##### THE RECORDS

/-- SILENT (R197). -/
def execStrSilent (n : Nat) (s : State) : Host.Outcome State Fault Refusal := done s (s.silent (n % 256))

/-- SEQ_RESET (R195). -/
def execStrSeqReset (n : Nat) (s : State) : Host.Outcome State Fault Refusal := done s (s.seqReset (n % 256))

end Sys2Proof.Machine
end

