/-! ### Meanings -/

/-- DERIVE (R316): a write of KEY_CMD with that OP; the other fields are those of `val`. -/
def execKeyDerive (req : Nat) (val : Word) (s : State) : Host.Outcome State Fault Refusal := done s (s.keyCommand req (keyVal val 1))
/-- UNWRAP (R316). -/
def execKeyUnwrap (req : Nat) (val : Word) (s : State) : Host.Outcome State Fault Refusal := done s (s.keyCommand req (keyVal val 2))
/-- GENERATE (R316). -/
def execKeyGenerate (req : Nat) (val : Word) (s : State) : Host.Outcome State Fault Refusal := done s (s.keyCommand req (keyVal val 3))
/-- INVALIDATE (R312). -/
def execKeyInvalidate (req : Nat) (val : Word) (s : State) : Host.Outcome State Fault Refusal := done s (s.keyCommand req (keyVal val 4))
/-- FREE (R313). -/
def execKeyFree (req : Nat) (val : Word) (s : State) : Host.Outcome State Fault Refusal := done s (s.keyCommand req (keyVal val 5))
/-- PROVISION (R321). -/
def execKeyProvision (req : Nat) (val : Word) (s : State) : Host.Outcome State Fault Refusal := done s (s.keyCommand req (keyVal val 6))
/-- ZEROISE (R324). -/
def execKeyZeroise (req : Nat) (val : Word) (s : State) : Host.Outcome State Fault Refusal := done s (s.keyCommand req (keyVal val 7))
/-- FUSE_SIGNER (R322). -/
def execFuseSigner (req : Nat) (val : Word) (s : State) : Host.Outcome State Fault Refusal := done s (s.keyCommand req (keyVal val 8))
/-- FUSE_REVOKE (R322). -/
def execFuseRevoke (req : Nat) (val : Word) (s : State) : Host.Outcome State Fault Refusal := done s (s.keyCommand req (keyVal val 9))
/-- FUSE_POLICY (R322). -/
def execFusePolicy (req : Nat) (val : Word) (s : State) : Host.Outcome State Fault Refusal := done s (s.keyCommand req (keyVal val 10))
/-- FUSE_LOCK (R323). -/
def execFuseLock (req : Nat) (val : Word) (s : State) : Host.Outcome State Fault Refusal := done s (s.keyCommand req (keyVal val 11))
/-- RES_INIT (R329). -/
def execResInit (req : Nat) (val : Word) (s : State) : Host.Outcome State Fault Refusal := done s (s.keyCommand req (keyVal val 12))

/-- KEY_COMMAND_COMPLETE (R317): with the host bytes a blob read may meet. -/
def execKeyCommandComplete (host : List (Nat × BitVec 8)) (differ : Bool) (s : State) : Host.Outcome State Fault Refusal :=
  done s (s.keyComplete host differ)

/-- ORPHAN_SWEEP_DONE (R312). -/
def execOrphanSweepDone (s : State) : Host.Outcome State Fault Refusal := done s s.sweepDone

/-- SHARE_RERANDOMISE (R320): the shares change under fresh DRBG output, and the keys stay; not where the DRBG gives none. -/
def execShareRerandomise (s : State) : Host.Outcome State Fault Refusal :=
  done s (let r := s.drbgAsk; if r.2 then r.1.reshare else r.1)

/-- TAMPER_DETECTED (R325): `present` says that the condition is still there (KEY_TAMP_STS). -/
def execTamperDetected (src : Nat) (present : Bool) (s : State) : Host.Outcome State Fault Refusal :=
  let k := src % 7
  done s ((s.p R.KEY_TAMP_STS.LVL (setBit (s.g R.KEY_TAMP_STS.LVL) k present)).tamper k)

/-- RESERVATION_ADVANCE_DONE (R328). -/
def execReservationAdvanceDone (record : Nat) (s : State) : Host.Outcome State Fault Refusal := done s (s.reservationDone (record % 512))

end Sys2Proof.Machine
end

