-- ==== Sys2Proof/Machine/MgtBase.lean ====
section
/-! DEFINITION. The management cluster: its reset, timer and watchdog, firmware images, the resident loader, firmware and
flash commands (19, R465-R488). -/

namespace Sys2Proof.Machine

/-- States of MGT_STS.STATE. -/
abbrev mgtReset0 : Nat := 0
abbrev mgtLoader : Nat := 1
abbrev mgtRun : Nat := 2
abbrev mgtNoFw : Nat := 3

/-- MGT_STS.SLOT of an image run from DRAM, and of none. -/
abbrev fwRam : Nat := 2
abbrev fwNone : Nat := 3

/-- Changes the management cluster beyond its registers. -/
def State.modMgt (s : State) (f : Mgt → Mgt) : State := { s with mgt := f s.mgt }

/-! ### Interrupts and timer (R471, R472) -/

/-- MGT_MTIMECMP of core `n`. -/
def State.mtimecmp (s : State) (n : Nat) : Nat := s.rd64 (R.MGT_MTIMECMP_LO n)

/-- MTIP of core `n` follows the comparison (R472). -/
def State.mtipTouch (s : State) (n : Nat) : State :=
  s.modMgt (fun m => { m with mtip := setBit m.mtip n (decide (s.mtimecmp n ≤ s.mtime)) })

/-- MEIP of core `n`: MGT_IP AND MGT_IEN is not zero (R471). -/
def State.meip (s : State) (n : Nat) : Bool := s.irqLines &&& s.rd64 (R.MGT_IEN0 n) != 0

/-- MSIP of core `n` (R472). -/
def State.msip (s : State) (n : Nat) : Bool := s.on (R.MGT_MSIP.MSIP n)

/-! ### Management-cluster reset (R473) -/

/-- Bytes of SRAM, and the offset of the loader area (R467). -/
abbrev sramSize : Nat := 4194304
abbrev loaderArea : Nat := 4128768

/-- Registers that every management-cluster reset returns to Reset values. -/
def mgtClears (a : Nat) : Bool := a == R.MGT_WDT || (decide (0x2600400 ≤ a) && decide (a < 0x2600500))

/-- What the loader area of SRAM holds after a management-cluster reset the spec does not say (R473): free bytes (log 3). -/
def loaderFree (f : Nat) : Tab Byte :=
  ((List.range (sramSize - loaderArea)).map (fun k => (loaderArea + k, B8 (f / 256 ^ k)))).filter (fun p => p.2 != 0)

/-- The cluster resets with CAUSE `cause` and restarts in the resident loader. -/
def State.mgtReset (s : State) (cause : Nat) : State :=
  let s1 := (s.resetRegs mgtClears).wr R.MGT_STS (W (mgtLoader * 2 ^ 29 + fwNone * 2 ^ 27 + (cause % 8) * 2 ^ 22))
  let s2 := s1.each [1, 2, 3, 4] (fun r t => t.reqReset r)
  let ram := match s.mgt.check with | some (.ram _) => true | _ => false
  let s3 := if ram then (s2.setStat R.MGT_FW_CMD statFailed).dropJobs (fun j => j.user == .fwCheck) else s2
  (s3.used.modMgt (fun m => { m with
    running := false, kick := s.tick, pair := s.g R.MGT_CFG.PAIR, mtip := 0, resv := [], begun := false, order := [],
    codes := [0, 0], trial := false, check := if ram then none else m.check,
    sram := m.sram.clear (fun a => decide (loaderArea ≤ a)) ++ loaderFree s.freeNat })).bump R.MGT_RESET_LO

##########

_TO DO:_ Whichever lines of the data include the word "Bool", pull them out.

_REPLY:_
def execKeyCommandComplete (host : List (Nat × BitVec 8)) (differ : Bool) (s : State) : Host.Outcome State Fault Refusal :=
def execTamperDetected (src : Nat) (present : Bool) (s : State) : Host.Outcome State Fault Refusal :=
def State.meip (s : State) (n : Nat) : Bool := s.irqLines &&& s.rd64 (R.MGT_IEN0 n) != 0
def State.msip (s : State) (n : Nat) : Bool := s.on (R.MGT_MSIP.MSIP n)
def mgtClears (a : Nat) : Bool := a == R.MGT_WDT || (decide (0x2600400 ≤ a) && decide (a < 0x2600500))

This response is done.